Abruptly, he turned and left the room, without another glance at the thing on the bed.  As he came into the main room, he saw something that had escaped him on his way in: Cormac’s desk had been tampered with. He went up to it.  Drawers had been pulled out and small cupboards opened.  Papers were heaped on the writing surface in total confusion: letters, bills, reports, all thrown together at random.  Some lay on the floor, crumpled where someone had stepped on them.  He picked up a large blue file and set it on the desk.  It bore a title in large black letters:

“Kalimpong Houseflies: A Statistical Survey of Breeding Rates in Captivity’.

That explained the flies: Cormac had been running an experiment, and his killer must have broken his breeding cases and let the insects loose.  The sound of their buzzing still hammered out mindlessly from the bedroom.  They were dying, cold and blind and gorged with blood.

He glanced through the papers carefully, but found nothing of interest.  Whoever had killed Cormac had taken what he had come for.  The silver cross that the doctor had said he found on Tsewong was not there either.  Had the killer taken that as well?  Then Christopher remembered what Cormac had said: “I’ve still got it hidden away in my desk.”  Was there a hidden drawer somewhere?

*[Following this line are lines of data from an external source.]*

-- ==== Sys2Proof/Machine/Guest.lean ====
section
/-! DEFINITION. Guest issue queues, the execution of shipped instructions, result packets, the end of a shadow and remote
traps (R305 to R316, R392, R393). -/

namespace Sys2Proof.Machine

-- Fields of a packet's instruction word.

/-- The d field. -/
def wD (w : BitVec 32) : BitVec 6 := w.extractLsb' 20 6

/-- The a field. -/
def wA (w : BitVec 32) : BitVec 6 := w.extractLsb' 14 6

/-- The b field. -/
def wB (w : BitVec 32) : BitVec 6 := w.extractLsb' 8 6

/-- The scalar function of R178 for a VF or VSFU word. -/
def vfFn (major fn : Nat) : Nat :=
  match major with
  | 0x2C => [0, 1, 2, 3, 5, 6, 7, 8].getD fn 0
  | 0x2D => [10, 11, 12, 13, 4, 22, 21].getD fn 21
  | 0x2E => [14, 15, 16, 17, 18, 19, 20, 99].getD fn 99
  | _ => 27 + fn

/-- The scalar slot k of a packet, a zero image when it has none. -/
def slotS (ss : List Slot) (k : Nat) : SReg :=
  match ss.getD k (.scalar ⟨0, 0⟩) with
  | .scalar r => r
  | .wide _ => ⟨0, 0⟩

/-- The wide slot k of a packet. -/
def slotV (ss : List Slot) (k : Nat) : VReg :=
  match ss.getD k (.wide ⟨0, 0⟩) with
  | .wide r => r
  | .scalar _ => ⟨0, 0⟩

-- Guest tiles (R187).

/-- A guest tile of a thread; zero when granted. -/
def State.guestTile (s : State) (h : BitVec 17) (n : BitVec 6) : Tile :=
  match s.queues.guestTiles.find? (fun g => g.hwid == h && g.idx.zeroExtend 6 == n) with
  | some g => ⟨g.tc, g.data, g.scale⟩
  | none => ⟨0, 0, 0⟩

/-- Write a guest tile of a thread. -/
def State.setGuestTile (s : State) (h : BitVec 17) (n : BitVec 6) (x : Tile) : State :=
  let i : BitVec 3 := n.extractLsb' 0 3
  { s with queues := { s.queues with guestTiles :=
      ⟨h, i, x.tc, x.data, x.scale⟩ :: s.queues.guestTiles.filter (fun g => !(g.hwid == h && g.idx == i)) } }

-- Execution at the host B-core.

/-- The result packet of a success. -/
def okPkt (p : GuestPkt) (fl : Flags) (v : Option Slot) : ResultPkt := ⟨p.hwid, p.seq, 0, fl, 0, v⟩

/-- The result packet of a cause. -/
def badPkt (p : GuestPkt) (c : BitVec 7) (v : Word) (fl : Flags) : ResultPkt := ⟨p.hwid, p.seq, c, fl, v, none⟩

/-- The packet of a floating-point result under the snapshot's enables (R165, R314). -/
def fpPkt (p : GuestPkt) (fl : Flags) (v : Slot) : ResultPkt :=
  if flagsTrap p.enables fl then badPkt p 0x09 (fl.zeroExtend 64) fl else okPkt p fl (some v)

/-- The mask bits of a shipped vector instruction, behind all else (log entry 11): with no mask every element
is active. -/
def maskOf (mk : BitVec 2) (ss : List Slot) : Word := if mk = 0 then ~~~0 else (slotS ss (ss.length - 1)).val

/-- A shipped floating-point instruction on the packet's operands (R307, R308). -/
def fpGuest (p : GuestPkt) : ResultPkt :=
  let w := p.insn
  let ss := p.slots ++ p.aside
  match wMajor w with
  | 0x31 =>
    let fn := wFn w % 64
    let r := fpsScalar fn (fmt2 (w.extractLsb' 6 2)) p.rm p.keep (slotS ss 0) (if fpsUnary fn then ⟨0, 0⟩ else slotS ss 1)
      (if fpsReadsD fn then slotS ss 2 else ⟨0, 0⟩)
    fpPkt p r.2 (.scalar r.1)
  | 0x32 =>
    let r := fcvtScalar (w.extractLsb' 10 4) (w.extractLsb' 6 4) (w.extractLsb' 3 3) p.rm (slotS ss 0)
    fpPkt p r.2 (.scalar r.1)
  | 0x2F =>
    let r := vcvtCompute (w.extractLsb' 7 4) (w.extractLsb' 3 4) (w.extractLsb' 0 3) p.rm (w.extractLsb' 11 1)
      (slotV ss 0) (slotV ss 1) (maskOf (w.extractLsb' 12 2) ss)
    fpPkt p r.2 (.wide r.1)
  | mj =>
    let fn := vfFn mj (wFn w % 8)
    let unary := fpsUnary fn && fn != 99
    let r := vfCompute fn (fmt2 (w.extractLsb' 3 2)) p.rm p.keep (w.extractLsb' 5 1)
      (slotV ss 0) (if unary then ⟨0, 0⟩ else slotV ss 1) (slotV ss (if unary then 1 else 2)) (maskOf (w.extractLsb' 6 2) ss)
    fpPkt p r.2 (.wide r.1)

/-- A check at a B-core fails: the result packet, or nothing while a translation waits for its walker (R22). -/
def State.guestBad (s : State) (t : Thread) (p : GuestPkt) (c : BitVec 7) (v : Word) : State × Option ResultPkt :=
  if c = walkCode then (s.rouseWalk t.asid v.toNat, none) else (s, some (badPkt p c v 0))

/-- A shipped instruction at a B-core: the state and its result, or none when the unit cannot accept it yet. -/
def State.runGuest (s : State) (b : BitVec 9) (t : Thread) (o : Op) (p : GuestPkt) : State × Option ResultPkt :=
  let w := p.insn
  if wMajor w = 0x24 then
    match s.wamo t t.engine (wFn w % 16) (slotS p.slots 0).val p.rq p.rm p.enables (fun _ => false) (wargOf p.slots) with
    | (s, none) => (s, none)
    | (s, some (.ok (v, fl))) => (s, some (okPkt p fl (some v)))
    | (s, some (.error (c, v))) => s.guestBad t p c v
  else if isMat w then
    if wFn w = 12 then
      match s.mmsCheck t (slotS p.slots 0).val with
      | (s, none) => (s, none)
      | (s, some (.error (.trap c v))) => (s, some (badPkt p c v 0))
      | (s, some (.error (.perm r))) => (s, some (badPkt p 0x05 (r.zeroExtend 64) 0))
      | (s, some (.ok blk)) =>
        if (s.bcore b).mcqFull then (s, none)
        else
          let s := s.mcqPush b (mcqEntry t o.gen p.seq false blk p.rm p.enables p.prio s.cycle o.tpc o.insn)
          (s.putOp t.hwid { o with scope := (blkW blk 7).extractLsb' 20 3 }, some (okPkt p 0 none))
    else
      match s.matRun t b.toNat p.rm p.enables .wideLoad .wideStore (s.guestTile t.hwid) (wFn w) (wD w) (wA w) (wB w)
          (margOf (wFn w) p.slots) with
      | (s, none) => (s, none)
      | (s, some (.error (c, v))) => s.guestBad t p c v
      | (s, some (.ok r)) => (r.tiles.foldl (fun (s : State) x => s.setGuestTile t.hwid x.1 x.2) s, some (okPkt p r.flags r.value))
  else (s, some (fpGuest p))

/-- A packet of a thread has not been issued yet: it waits in a guest queue or is on its way. -/
def State.packetWaits (s : State) (h : BitVec 17) (q : BitVec 16) : Bool :=
  s.queues.bcores.any (fun c => c.2.guests.any (fun e => e.pkt.hwid == h && e.pkt.seq == q))
    || s.pending.any (fun e => match e with | .guestPacket _ p => p.hwid == h && p.seq == q | _ => false)

/-- The operations of a thread older than one of its operations. -/
def Thread.olderOps (t : Thread) (gen : OpId) : List Op := t.ops.takeWhile (fun o => o.gen != gen)

/-- The word of a shipped operation. -/
def Op.word (o : Op) : Option (BitVec 32) := match o.kind with | .ship p => some p.insn | _ => none

/-- An entry may issue (R188, R313, R209): memory effects of one sender in order; tile instructions of one sender in order,
and in shadow not before it ends. -/
def State.mayIssue (s : State) (t : Thread) (o : Op) (p : GuestPkt) : Bool :=
  let older := t.olderOps o.gen
  let waits (f : BitVec 32 → Bool) : Bool :=
    older.any (fun x => match x.word with | some w => f w && s.packetWaits t.hwid x.seq | none => false)
  !(memEffect p.insn && waits memEffect) && !(isMat p.insn && (waits isMat || older.any (·.trapcap)))

/-- The operation a packet belongs to. -/
def Thread.opOfSeq (t : Thread) (q : BitVec 16) : Option Op := t.ops.find? (fun o => o.shipped && o.seq == q)

/-- Try entries in order until one issues: the entry, and its result where its sender is still there. -/
def State.tryGuests (s : State) (b : BitVec 9) : List GuestEntry → State × Option (GuestEntry × Option ResultPkt)
  | [] => (s, none)
  | e :: r =>
    match s.thread? e.pkt.hwid with
    | none => (s, some (e, none))
    | some t =>
      match t.opOfSeq e.pkt.seq with
      | none => (s, some (e, none))
      | some o =>
        if s.mayIssue t o e.pkt then
          match s.runGuest b t o e.pkt with
          | (s', some p) => (s', some (e, some p))
          | (s', none) => s'.tryGuests b r
        else s.tryGuests b r

/-- Entries by level, the highest first, each level in arrival order (R310). -/
def guestOrder (q : List GuestEntry) : List GuestEntry :=
  q.filter (·.level == 3) ++ q.filter (·.level == 2) ++ q.filter (·.level == 1) ++ q.filter (·.level == 0)

/-- GUEST_PACKET (R310): a packet enters the queue; a full queue keeps it on its way. -/
def execGuestPacket (b : BitVec 9) (p : GuestPkt) (s : State) : Out :=
  let c := s.bcore b
  if 64 ≤ c.guests.length then .next (s.send (.guestPacket b p))
  else .next ((s.putBCore b { c with guests := c.guests ++ [⟨p, p.prio, s.cycle⟩] }).send (.guestIssue b))

/-- GUEST_AGEING (R310): each complete 256 cycles of waiting raise an entry by one level. -/
def execGuestAgeing (b : BitVec 9) (s : State) : Out :=
  let c := s.bcore b
  .next (s.putBCore b { c with guests := c.guests.map (fun e =>
    { e with level := BitVec.ofNat 2 (min 3 (e.pkt.prio.toNat + (s.cycle - e.since) / 256)) }) })

/-- GUEST_ISSUE (R310): the first entry in order that its unit can accept issues; its result packet travels back. A packet
whose sender is gone is dropped. -/
def execGuestIssue (b : BitVec 9) (s : State) : Out :=
  let c := s.bcore b
  match s.tryGuests b (guestOrder c.guests) with
  | (s, none) => .next (if c.guests.isEmpty then s else s.send (.guestIssue b))
  | (s', some (e, r)) =>
    let c' := s'.bcore b
    let s' := (s'.putBCore b { c' with guests := c'.guests.erase e }).perfBCore b 0x0010
    .next (match r with | some p => s'.send (.resultPacket p) | none => s')

-- Results (R309, R315, R316).

/-- Drop the packets of a thread's operations that satisfy a condition: those queued and those on their way (R316). -/
def State.dropPackets (s : State) (h : BitVec 17) (f : BitVec 16 → Bool) : State :=
  { s with
    queues := { s.queues with bcores := s.queues.bcores.map (fun c =>
      (c.1, { c.2 with guests := c.2.guests.filter (fun e => !(e.pkt.hwid == h && f e.pkt.seq)) })) }
    pending := s.pending.filter (fun e => match e with
      | .guestPacket _ p => !(p.hwid == h && f p.seq)
      | .resultPacket r => !(r.hwid == h && f r.seq)
      | _ => true) }

/-- A remote trap of operation `o` (R316, R392): the shadow is undone and the cause delivered at the shipped instruction. The
operations that leave the outstanding count are discarded for the threads that wait for them (R339). -/
def State.remoteTrap (s : State) (t : Thread) (o : Op) (r : ResultPkt) : State :=
  let gone := (t.ops.dropWhile (fun x => x.gen != o.gen)).filter (·.shipped)
  let s := s.dropPackets t.hwid (fun q => gone.any (fun x => x.seq == q && x.gen != o.gen))
  let lost := t.ops.dropWhile (fun x => x.gen != o.gen)
  let s := lost.foldl (fun (s : State) x => s.wakeFwait t.hwid x.gen x.dst x.scope 2) s
  let u := { t.replay with
    ops := t.olderOps o.gen, held := [], heldRes := [], heldFault := none, wait := .none, pfx := none, instret := o.instret }
  (s.putThread u).deliver u ⟨r.cause, r.tval, true, o.seq, o.tpc, o.insn, o.repleft⟩

/-- A store leaves the shadow (R316): check 5, which R315 leaves to this moment, then the store (log entry 71). A fault is precise:
what the store and younger instructions wrote, as `young` logs it, is undone (R391). -/
def State.releaseStore (s : State) (h : BitVec 17) (x : HeldStore) (young : List Undo) : State :=
  match s.thread? h with
  | none => s
  | some t =>
    if t.ended then s
    else match s.dataCheck t.agent (x.writes.map (·.1)) true with
      | .error (c, v) =>
        (s.consumed c (((s.leaf? t v.toNat).map (fun l => l.pa + v.toNat % l.size)).getD 0) t.asid h).endFault
          { t with undo := young }.replay ⟨c, v, false, 0, x.tpc, x.insn, x.repleft⟩
      | .ok _ => s.storeNow t x

/-- The stores held behind a trap-capable instruction leave the shadow, in order, when it has resolved (R316). -/
def State.releaseHeld (s : State) (h : BitVec 17) (tag : BitVec 16) : State :=
  match s.thread? h with
  | none => s
  | some t =>
    let mine := t.undo.filter (fun u => u.tag == tag)
    let later := t.undo.filter (fun u => u.tag != tag)
    let t' := { t with held := t.held.filter (fun x => x.tag != tag), undo := later }
    (t.held.filter (fun x => x.tag == tag)).foldl (fun (s : State) x => s.releaseStore h x (mine.drop x.mark ++ later)) (s.putThread t')

/-- A successful result applies (R309): the fill, the flags, the end of the operation. An MMS that was accepted without a
trap enable stays outstanding and leaves the trap window (R207). -/
def State.applyResult (s : State) (t : Thread) (o : Op) (r : ResultPkt) : State :=
  let t := t.fillFlags r.flags
  let w := (o.word).getD 0
  if isMat w && wFn w == 12 && r.value.isNone then
    s.putThread { t with ops := t.ops.map (fun x =>
      if x.gen == o.gen then
        (if (match o.kind with | .ship p => p.enables == 0 | _ => true) then { x with kind := .mms false, trapcap := false } else x)
      else x) }
  else
    let s := s.putThread t
    match r.value with
    | some v => s.fillOp t.hwid o.gen v
    | none => s.dropOp t.hwid o.gen

/-- Deliver a fault held in shadow once no trap-capable instruction remains (R393). -/
def State.endShadow (s : State) (h : BitVec 17) : State :=
  match s.thread? h with
  | none => s
  | some t =>
    match t.heldFault with
    | none => s
    | some c => if t.inShadow then s else s.deliver { t with heldFault := none } c

/-- The first operation of a thread, in ship order, whose held result no unresolved older instruction keeps back. -/
def Thread.freedRes (t : Thread) : Option ResultPkt :=
  t.ops.findSome? (fun o =>
    if o.shipped && !(t.olderOps o.gen).any (·.trapcap) then t.heldRes.find? (fun r => r.seq == o.seq) else none)

/-- A result acts at its sender (R309, R316): a remote trap, or the fill; when it resolves a trap-capable instruction, the
stores held behind it leave the shadow. -/
def State.acceptResult (s : State) (t : Thread) (o : Op) (r : ResultPkt) : State :=
  if r.cause ≠ 0 then s.remoteTrap t o r
  else
    let s := s.applyResult t o r
    let still := match s.thread? r.hwid with
      | some t => t.ops.any (fun x => x.gen == o.gen && x.trapcap)
      | none => false
    if o.trapcap && !still then (s.releaseHeld r.hwid o.seq).endShadow r.hwid else s

/-- The held results that are free act, in ship order (R316); `n` bounds how many. -/
def State.takeHeld (s : State) (h : BitVec 17) : Nat → State
  | 0 => s
  | n + 1 =>
    match s.thread? h with
    | none => s
    | some t =>
      match t.freedRes with
      | none => s
      | some r =>
        match t.opOfSeq r.seq with
        | none => s
        | some o =>
          let t := { t with heldRes := t.heldRes.erase r }
          ((s.putThread t).acceptResult t o r).takeHeld h n

/-- Take in a result (R309, R316): one whose task has ended only closes its operation (R46); one behind an unresolved
trap-capable instruction is held; others act, and so do the held results that they free. -/
def State.takeResult (s : State) (r : ResultPkt) : State :=
  match s.thread? r.hwid with
  | none => s
  | some t =>
    match t.opOfSeq r.seq with
    | none => s
    | some o =>
      if t.ended then s.putThread { t with ops := t.ops.filter (fun x => x.gen != o.gen) }
      else if (t.olderOps o.gen).any (·.trapcap) then s.putThread { t with heldRes := t.heldRes ++ [r] }
      else (s.acceptResult t o r).takeHeld r.hwid t.heldRes.length

/-- RESULT_PACKET (R309): posts the event of a failed check, then acts at the sender. -/
def execResultPacket (r : ResultPkt) (s : State) : Out :=
  match s.thread? r.hwid with
  | none => .next s
  | some t =>
    let s := if r.cause = 0x07 ∨ r.cause = 0x08 then s.consumed r.cause (((s.leaf? t r.tval.toNat).map (fun l => l.pa + r.tval.toNat % l.size)).getD 0) t.asid r.hwid else s
    .next (s.takeResult r)

end Sys2Proof.Machine
end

It did not take Christopher long to find it.  A simple lever at the back of one of the recesses operated a spring mechanism that released a drawer near the top of the desk.  He reached in and drew out a packet of thick brown paper.  Inside were several photographs, perhaps about two dozen in all.  For the most part, they were in pairs, held together with plain pins.  Most of them were pictures of girls from the orphanage first, a photograph of each girl in the grey Knox Homes uniform that Christopher remembered from the evening before, then a second showing the same girl, usually in a said, wearing jewellery and make-up.  All of the first photographs seemed to have been taken by the same camera and against the same background, but in each case the second photograph differed in size, in quality, and in setting.